### [YOUR INSTRUCTIONS]
Below are the records; restate word for word the lines from the first through the one containing "spent (R281). -/", and only those.

Collected data entries
○ ○ ○ ○ ○

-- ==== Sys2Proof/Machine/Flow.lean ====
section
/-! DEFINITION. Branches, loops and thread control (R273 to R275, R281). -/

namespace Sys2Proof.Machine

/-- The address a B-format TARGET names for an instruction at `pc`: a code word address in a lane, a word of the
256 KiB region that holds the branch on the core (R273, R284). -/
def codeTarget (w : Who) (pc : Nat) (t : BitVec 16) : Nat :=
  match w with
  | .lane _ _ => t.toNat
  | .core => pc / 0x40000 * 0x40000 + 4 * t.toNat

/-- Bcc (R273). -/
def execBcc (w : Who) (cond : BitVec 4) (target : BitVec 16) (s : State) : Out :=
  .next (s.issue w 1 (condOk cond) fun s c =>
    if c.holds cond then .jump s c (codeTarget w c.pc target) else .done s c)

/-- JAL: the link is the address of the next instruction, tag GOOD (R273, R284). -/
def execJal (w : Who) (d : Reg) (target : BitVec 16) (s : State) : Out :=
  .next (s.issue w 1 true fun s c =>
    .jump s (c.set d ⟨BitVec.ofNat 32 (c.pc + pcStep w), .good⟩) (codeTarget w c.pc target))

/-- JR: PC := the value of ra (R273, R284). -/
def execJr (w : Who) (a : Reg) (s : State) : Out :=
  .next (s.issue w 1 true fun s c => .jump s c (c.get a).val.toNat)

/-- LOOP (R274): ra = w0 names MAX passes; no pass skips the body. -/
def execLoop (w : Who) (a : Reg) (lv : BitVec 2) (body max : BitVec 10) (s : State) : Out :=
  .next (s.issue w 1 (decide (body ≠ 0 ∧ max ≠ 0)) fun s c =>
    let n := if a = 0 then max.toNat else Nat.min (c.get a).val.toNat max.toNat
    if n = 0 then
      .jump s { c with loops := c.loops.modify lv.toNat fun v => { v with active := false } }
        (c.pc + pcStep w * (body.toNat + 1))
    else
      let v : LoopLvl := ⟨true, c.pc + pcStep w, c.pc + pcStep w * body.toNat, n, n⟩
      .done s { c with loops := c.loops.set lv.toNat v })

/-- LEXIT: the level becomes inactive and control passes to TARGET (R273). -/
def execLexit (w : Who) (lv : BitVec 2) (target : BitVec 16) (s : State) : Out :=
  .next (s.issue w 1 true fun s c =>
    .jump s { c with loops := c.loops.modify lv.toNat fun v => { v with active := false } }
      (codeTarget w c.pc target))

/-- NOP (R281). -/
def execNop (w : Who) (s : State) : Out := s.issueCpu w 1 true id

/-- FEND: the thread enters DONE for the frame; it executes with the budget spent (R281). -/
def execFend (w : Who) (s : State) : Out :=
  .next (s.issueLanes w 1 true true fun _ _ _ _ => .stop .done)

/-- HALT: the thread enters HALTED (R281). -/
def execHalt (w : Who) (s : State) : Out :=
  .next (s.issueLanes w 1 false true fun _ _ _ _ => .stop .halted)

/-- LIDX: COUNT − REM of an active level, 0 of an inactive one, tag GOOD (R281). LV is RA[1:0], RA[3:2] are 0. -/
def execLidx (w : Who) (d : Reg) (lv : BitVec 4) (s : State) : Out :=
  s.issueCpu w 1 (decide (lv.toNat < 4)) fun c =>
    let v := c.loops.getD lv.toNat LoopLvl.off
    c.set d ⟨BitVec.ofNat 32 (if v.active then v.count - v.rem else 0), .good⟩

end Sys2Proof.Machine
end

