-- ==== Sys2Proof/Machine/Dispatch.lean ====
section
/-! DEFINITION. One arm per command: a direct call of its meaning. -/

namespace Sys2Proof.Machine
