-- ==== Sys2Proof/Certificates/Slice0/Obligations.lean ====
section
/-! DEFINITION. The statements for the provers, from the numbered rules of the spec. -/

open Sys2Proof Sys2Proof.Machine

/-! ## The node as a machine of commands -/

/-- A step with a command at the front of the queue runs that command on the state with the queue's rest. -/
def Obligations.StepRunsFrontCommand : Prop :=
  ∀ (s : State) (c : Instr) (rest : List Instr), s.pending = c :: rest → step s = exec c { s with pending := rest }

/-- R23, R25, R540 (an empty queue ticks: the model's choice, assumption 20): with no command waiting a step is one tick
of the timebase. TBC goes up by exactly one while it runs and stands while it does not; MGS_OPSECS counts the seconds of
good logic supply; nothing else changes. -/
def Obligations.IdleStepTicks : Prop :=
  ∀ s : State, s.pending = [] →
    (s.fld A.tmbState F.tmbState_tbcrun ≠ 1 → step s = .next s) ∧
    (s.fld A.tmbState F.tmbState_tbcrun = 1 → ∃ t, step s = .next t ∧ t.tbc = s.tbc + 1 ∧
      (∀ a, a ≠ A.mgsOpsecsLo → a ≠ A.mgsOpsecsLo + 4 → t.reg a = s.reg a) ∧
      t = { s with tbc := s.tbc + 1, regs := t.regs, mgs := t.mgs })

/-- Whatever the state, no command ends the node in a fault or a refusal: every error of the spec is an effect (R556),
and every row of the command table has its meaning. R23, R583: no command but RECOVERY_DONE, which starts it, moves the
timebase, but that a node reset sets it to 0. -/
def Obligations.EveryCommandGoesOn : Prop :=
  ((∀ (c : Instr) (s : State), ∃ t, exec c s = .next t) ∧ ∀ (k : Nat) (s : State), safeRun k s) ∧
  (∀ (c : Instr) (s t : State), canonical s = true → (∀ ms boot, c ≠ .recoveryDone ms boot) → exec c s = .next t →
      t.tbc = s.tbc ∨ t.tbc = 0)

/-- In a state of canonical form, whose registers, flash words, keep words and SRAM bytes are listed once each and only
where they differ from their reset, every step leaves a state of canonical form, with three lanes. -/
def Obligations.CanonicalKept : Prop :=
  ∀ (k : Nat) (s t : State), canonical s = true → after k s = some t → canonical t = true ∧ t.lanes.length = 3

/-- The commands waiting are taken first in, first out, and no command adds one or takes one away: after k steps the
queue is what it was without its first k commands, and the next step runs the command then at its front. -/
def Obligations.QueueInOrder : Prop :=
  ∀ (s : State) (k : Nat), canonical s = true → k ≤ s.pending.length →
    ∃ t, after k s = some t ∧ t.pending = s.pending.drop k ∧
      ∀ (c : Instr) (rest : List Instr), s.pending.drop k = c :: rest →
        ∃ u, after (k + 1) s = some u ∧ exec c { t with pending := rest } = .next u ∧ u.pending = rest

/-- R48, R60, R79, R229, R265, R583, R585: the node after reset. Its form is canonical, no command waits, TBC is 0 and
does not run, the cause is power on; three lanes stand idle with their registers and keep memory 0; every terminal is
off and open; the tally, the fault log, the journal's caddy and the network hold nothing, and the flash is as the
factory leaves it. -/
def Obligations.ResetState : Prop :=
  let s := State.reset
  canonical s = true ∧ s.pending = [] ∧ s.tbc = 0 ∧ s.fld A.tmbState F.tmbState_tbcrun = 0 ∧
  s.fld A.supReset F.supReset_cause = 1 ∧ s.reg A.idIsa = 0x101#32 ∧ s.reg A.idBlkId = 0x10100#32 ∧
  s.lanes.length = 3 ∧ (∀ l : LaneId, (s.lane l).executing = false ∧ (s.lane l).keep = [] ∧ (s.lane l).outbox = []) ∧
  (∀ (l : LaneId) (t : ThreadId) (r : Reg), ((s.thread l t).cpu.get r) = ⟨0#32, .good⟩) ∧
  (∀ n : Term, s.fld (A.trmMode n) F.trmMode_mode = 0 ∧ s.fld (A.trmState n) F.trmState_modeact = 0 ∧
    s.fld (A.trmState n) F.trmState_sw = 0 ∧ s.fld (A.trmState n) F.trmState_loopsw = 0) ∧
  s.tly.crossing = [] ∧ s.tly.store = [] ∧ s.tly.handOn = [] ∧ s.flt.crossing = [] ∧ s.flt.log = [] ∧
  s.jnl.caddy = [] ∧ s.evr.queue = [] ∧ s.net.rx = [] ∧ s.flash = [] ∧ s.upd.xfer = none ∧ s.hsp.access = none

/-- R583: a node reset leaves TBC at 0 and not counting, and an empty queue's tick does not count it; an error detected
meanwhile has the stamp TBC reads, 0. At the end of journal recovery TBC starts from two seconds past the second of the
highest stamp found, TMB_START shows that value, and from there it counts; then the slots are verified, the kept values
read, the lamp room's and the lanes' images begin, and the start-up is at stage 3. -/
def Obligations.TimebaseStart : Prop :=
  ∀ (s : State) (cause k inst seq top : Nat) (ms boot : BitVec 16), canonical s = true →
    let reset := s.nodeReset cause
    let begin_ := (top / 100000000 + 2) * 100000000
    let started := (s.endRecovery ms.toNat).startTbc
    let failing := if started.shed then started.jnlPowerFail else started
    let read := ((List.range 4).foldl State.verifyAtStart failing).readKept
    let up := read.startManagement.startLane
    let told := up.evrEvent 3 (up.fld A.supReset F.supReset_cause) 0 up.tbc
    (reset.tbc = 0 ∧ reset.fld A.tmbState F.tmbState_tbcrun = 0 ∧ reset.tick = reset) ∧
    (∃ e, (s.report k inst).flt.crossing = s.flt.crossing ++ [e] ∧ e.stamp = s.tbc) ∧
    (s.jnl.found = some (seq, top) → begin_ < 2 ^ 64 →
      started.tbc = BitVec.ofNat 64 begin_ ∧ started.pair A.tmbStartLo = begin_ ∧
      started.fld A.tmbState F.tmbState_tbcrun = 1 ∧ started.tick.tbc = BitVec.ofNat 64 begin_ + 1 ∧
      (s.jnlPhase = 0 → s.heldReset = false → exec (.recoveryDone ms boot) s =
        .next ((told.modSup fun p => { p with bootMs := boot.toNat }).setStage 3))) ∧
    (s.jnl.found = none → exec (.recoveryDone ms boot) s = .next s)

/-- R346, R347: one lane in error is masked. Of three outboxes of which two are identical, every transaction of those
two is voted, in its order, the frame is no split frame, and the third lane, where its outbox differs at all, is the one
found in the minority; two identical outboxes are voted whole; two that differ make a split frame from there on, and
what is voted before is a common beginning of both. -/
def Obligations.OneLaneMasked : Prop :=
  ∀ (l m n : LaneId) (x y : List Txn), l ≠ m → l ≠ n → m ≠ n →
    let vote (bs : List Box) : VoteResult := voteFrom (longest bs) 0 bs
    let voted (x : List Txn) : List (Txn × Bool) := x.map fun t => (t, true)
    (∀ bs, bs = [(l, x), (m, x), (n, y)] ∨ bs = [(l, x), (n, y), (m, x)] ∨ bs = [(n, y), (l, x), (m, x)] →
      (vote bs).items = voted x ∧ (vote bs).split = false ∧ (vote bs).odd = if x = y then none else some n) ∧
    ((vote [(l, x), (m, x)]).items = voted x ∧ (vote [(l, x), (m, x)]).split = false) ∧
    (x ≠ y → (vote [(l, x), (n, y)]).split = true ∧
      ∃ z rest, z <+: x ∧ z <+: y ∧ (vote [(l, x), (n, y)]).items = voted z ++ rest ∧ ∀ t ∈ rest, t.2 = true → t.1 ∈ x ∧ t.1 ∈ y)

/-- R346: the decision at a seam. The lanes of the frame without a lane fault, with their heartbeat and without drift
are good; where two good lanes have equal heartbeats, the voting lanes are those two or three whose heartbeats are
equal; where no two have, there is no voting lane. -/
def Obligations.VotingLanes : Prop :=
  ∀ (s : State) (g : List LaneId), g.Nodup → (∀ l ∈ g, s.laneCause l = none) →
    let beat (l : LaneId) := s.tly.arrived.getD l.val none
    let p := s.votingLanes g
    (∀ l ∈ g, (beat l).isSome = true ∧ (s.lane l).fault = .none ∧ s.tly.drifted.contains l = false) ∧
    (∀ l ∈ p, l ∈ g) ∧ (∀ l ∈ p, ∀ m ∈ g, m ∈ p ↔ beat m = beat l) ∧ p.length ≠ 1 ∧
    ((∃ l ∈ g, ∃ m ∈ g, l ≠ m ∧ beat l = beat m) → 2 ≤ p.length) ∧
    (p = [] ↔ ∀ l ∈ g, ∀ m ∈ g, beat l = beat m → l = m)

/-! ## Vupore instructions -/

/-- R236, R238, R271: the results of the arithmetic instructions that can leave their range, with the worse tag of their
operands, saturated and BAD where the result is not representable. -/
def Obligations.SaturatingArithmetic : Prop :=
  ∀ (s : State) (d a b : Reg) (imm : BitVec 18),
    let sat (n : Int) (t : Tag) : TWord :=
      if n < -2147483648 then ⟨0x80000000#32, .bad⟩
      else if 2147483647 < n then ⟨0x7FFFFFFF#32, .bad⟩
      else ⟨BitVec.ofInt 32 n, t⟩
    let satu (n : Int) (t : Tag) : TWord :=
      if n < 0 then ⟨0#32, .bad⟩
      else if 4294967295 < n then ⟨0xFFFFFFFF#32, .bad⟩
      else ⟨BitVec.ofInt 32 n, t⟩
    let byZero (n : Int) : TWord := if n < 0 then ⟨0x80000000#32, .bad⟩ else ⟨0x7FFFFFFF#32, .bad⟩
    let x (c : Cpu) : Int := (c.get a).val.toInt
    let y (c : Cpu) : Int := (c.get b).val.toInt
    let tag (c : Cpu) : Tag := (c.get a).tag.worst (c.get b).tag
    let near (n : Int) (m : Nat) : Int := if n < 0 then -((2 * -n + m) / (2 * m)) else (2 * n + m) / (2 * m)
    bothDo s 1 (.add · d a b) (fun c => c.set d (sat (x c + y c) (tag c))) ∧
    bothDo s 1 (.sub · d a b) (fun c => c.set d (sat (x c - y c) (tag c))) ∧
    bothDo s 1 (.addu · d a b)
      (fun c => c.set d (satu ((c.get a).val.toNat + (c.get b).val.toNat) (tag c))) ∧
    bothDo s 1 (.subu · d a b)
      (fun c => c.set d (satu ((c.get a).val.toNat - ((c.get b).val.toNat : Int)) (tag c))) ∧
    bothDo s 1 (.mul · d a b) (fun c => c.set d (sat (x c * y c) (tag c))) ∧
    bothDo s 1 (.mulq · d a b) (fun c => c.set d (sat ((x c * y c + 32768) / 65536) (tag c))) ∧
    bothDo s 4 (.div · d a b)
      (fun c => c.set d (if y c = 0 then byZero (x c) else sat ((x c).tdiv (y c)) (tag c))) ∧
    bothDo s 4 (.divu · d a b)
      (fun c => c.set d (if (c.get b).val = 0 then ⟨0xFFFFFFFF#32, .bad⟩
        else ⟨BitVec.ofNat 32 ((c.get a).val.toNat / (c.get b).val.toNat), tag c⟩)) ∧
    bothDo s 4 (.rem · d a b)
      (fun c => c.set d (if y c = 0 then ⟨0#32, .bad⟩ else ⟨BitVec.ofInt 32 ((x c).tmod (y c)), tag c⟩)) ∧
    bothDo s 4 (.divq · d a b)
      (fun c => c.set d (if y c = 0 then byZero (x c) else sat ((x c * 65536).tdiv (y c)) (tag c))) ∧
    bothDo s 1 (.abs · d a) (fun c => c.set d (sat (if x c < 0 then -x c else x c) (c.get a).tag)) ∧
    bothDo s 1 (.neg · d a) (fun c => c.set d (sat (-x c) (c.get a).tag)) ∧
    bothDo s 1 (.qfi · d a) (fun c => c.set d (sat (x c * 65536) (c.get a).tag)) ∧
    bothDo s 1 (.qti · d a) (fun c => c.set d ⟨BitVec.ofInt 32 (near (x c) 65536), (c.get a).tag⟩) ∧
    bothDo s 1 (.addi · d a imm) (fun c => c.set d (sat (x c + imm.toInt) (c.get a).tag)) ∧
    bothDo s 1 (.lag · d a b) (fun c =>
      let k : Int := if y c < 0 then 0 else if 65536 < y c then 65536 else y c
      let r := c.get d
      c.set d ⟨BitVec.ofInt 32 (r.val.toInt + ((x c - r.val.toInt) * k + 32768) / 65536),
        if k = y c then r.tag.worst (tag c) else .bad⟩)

○ ○ ○ ○ ○

### [OUTPUT FOR THIS EXERCISE]
-- ==== Sys2Proof/Machine/Flow.lean ====
section
/-! DEFINITION. Branches, loops and thread control (R273 to R275, R281). -/

namespace Sys2Proof.Machine

/-- The address a B-format TARGET names for an instruction at `pc`: a code word address in a lane, a word of the
256 KiB region that holds the branch on the core (R273, R284). -/
def codeTarget (w : Who) (pc : Nat) (t : BitVec 16) : Nat :=
  match w with
  | .lane _ _ => t.toNat
  | .core => pc / 0x40000 * 0x40000 + 4 * t.toNat

/-- Bcc (R273). -/
def execBcc (w : Who) (cond : BitVec 4) (target : BitVec 16) (s : State) : Out :=
  .next (s.issue w 1 (condOk cond) fun s c =>
    if c.holds cond then .jump s c (codeTarget w c.pc target) else .done s c)

/-- JAL: the link is the address of the next instruction, tag GOOD (R273, R284). -/
def execJal (w : Who) (d : Reg) (target : BitVec 16) (s : State) : Out :=
  .next (s.issue w 1 true fun s c =>
    .jump s (c.set d ⟨BitVec.ofNat 32 (c.pc + pcStep w), .good⟩) (codeTarget w c.pc target))

/-- JR: PC := the value of ra (R273, R284). -/
def execJr (w : Who) (a : Reg) (s : State) : Out :=
  .next (s.issue w 1 true fun s c => .jump s c (c.get a).val.toNat)

/-- LOOP (R274): ra = w0 names MAX passes; no pass skips the body. -/
def execLoop (w : Who) (a : Reg) (lv : BitVec 2) (body max : BitVec 10) (s : State) : Out :=
  .next (s.issue w 1 (decide (body ≠ 0 ∧ max ≠ 0)) fun s c =>
    let n := if a = 0 then max.toNat else Nat.min (c.get a).val.toNat max.toNat
    if n = 0 then
      .jump s { c with loops := c.loops.modify lv.toNat fun v => { v with active := false } }
        (c.pc + pcStep w * (body.toNat + 1))
    else
      let v : LoopLvl := ⟨true, c.pc + pcStep w, c.pc + pcStep w * body.toNat, n, n⟩
      .done s { c with loops := c.loops.set lv.toNat v })

/-- LEXIT: the level becomes inactive and control passes to TARGET (R273). -/
def execLexit (w : Who) (lv : BitVec 2) (target : BitVec 16) (s : State) : Out :=
  .next (s.issue w 1 true fun s c =>
    .jump s { c with loops := c.loops.modify lv.toNat fun v => { v with active := false } }
      (codeTarget w c.pc target))

/-- NOP (R281). -/
def execNop (w : Who) (s : State) : Out := s.issueCpu w 1 true id

/-- FEND: the thread enters DONE for the frame; it executes with the budget spent (R281). -/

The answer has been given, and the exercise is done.